### Task details
From the entries, filter out every line that lacks "register" and copy the rest.

### Saved entries
■ ■ ■ ■ ■
-- ==== Sys2Proof/Machine/Environment.lean ====
section
/-! DEFINITION. The environment's side of the bus (10_state.md R13), outside the block: no meaning of an operation uses
this file. It holds the one fact the spec states about the chip (20_memory.md R44) and the test environments of
95_test_vectors.md section 1 that answer a transfer by themselves; `ScriptBus` is the list `answers` of State. -/

namespace Sys2Proof.Machine

/-! ### Answering a transfer that waits -/

/-- The bytes of the `BusTransfer` the block waits on, if it waits on one. -/
def outgoing (s : State) : Option (List Byte) :=
  match s.phase with
  | .idle => none
  | .selected => some (headerOut s)
  | .headerSent => if s.latches.len = 0 then none else some s.payload
  | .payloadTransferred => none

/-- The environment answers one more transfer. -/
def supply (answer : BusAnswer) (s : State) : State := { s with answers := s.answers ++ [answer] }

/-! ### The chip's masked write (R44) -/

/-- "destination register value becomes `(old & and_mask) | or_mask`", at the width of the variant. -/
def chipMaskedValue {w : Nat} (old andMask orMask : BitVec w) : BitVec w := (old &&& andMask) ||| orMask

/-- The same on the bytes of the destination and of the two masks, position by position. -/
def chipMaskedBytes : List Byte → List Byte → List Byte → List Byte
  | v :: old, a :: andMask, o :: orMask => chipMaskedValue v a o :: chipMaskedBytes old andMask orMask
  | _, _, _ => []

/-- The register fields of a decoded header. An 8-bit header has no sub-register (R32, R113). DESIGN CHOICE, unsafe: it
stands here as 0, so that RegChip starts a short read or write at offset 0 of the register; the spec gives no offset
(notes/assumptions/26.md). -/
def decodedAddress : DecodedHeader → Kind × Nat × Nat
  | .h8 k r => (k, r.toNat, 0)
  | .h16 k r s => (k, r.toNat, s.toNat)

/-- A header as a test environment reads it (R92, default tags). -/
def readHeader (out : List Byte) : Option (Kind × Nat × Nat) :=
  match decodeWire TagTable.standard out with
  | .ok (d, _) => some (decodedAddress d)
  | .error _ => none

/-- What a kind does with the payload transfer. -/
inductive Direction where
  | none
  | read
  | write
  | masked
  deriving DecidableEq, Repr

/-- The direction of each kind's payload (R59). -/
def payloadDirection : Kind → Direction
  | .fastCommand => .none
  | .shortRead => .read
  | .shortWrite => .write
  | .fullRead => .read
  | .fullWrite => .write
  | .maskedWrite1 => .masked
  | .maskedWrite2 => .masked
  | .maskedWrite4 => .masked

/-! ### EchoBus: "a fake bus that echoes back exactly the bytes last written" (R117) -/

/-- EchoBus: the bytes last written, and the kind of the open bracket. -/
structure EchoBus where
  last : List Byte
  kind : Option Kind
  deriving DecidableEq, Repr

/-- EchoBus decodes the first transfer of a bracket and answers zeros. -/
def echoHeader (e : EchoBus) (out : List Byte) : EchoBus × BusAnswer :=
  ({ e with kind := (readHeader out).map Prod.fst }, .ok (List.replicate out.length 0x00#8))

/-- EchoBus keeps a written payload, and answers a read of length n with the first n bytes of it, padded with zeros. -/
def echoPayload (e : EchoBus) (out : List Byte) : EchoBus × BusAnswer :=
  match e.kind.map payloadDirection with
  | some .write => ({ e with last := out }, .ok (List.replicate out.length 0x00#8))
  | some .read => (e, .ok ((e.last ++ List.replicate out.length 0x00#8).take out.length))
  | some .masked => (e, .ok (List.replicate out.length 0x00#8))
  | some .none => (e, .ok (List.replicate out.length 0x00#8))
  | none => (e, .ok (List.replicate out.length 0x00#8))

/-- EchoBus answers the transfer the block waits on, and the block goes on. -/
def echoRound (e : EchoBus) (s : State) : EchoBus × State :=
  match outgoing s with
  | none => (e, runExchange s)
  | some out =>
    let answered := if s.phase = .selected then echoHeader e out else echoPayload e out
    (answered.1, runExchange (supply answered.2 s))

/-- EchoBus answers a whole exchange: the header transfer, then the payload transfer. -/
def echoServe (e : EchoBus) (s : State) : EchoBus × State := echoRound (echoRound e s).1 (echoRound e s).2

/-! ### RegChip, optional (general knowledge G5): a chip whose payload bytes go to successive offsets -/

/-- RegChip: a byte for each (register, offset), and the header of the open bracket. -/
structure RegChip where
  mem    : Memory
  header : Option (Kind × Nat × Nat)
  deriving DecidableEq, Repr

/-- The bytes of a register, as a buffer of the chip: `mem[(r, offset)]`. -/
def chipReg (r : Nat) : Buf := ⟨r, 0⟩

/-- RegChip decodes the first transfer of a bracket. DESIGN CHOICE, unsafe: it answers zeros; the spec does not say what it
answers (notes/assumptions/26.md). -/
def chipHeader (c : RegChip) (out : List Byte) : RegChip × BusAnswer :=
  ({ c with header := readHeader out }, .ok (List.replicate out.length 0x00#8))

/-- RegChip reads, writes or masks the bytes from offset `s` of register `r` on. DESIGN CHOICE, unsafe: it answers zeros to
a written and to a masked payload, and to the payload after a header it cannot decode, which changes none of its bytes; the
spec gives no answer to these (notes/assumptions/26.md). -/
def chipPayload (c : RegChip) (out : List Byte) : RegChip × BusAnswer :=
  match c.header with
  | none => (c, .ok (List.replicate out.length 0x00#8))
  | some (k, r, s) =>
    match payloadDirection k with
    | .none => (c, .ok (List.replicate out.length 0x00#8))
    | .read => (c, .ok (readBytesFrom c.mem (chipReg r) s out.length))
    | .write => ({ c with mem := writeBytesFrom c.mem (chipReg r) s out }, .ok (List.replicate out.length 0x00#8))
    | .masked =>
      let old := readBytesFrom c.mem (chipReg r) s k.maskBytes
      let new := chipMaskedBytes old (out.take k.maskBytes) (out.drop k.maskBytes)
      ({ c with mem := writeBytesFrom c.mem (chipReg r) s new }, .ok (List.replicate out.length 0x00#8))

/-- RegChip answers the transfer the block waits on, and the block goes on. -/
def chipRound (c : RegChip) (s : State) : RegChip × State :=
  match outgoing s with
  | none => (c, runExchange s)
  | some out =>
    let answered := if s.phase = .selected then chipHeader c out else chipPayload c out
    (answered.1, runExchange (supply answered.2 s))

/-- RegChip answers a whole exchange. -/
def chipServe (c : RegChip) (s : State) : RegChip × State := chipRound (chipRound c s).1 (chipRound c s).2

end Sys2Proof.Machine
end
■ ■ ■ ■ ■
### Response to this task
/-- "destination register value becomes `(old & and_mask) | or_mask`", at the width of the variant. -/
/-- The register fields of a decoded header. An 8-bit header has no sub-register (R32, R113). DESIGN CHOICE, unsafe: it
stands here as 0, so that RegChip starts a short read or write at offset 0 of the register; the spec gives no offset
/-- RegChip: a byte for each (register, offset), and the header of the open bracket. -/
/-- The bytes of a register, as a buffer of the chip: `mem[(r, offset)]`. -/
/-- RegChip reads, writes or masks the bytes from offset `s` of register `r` on. DESIGN CHOICE, unsafe: it answers zeros to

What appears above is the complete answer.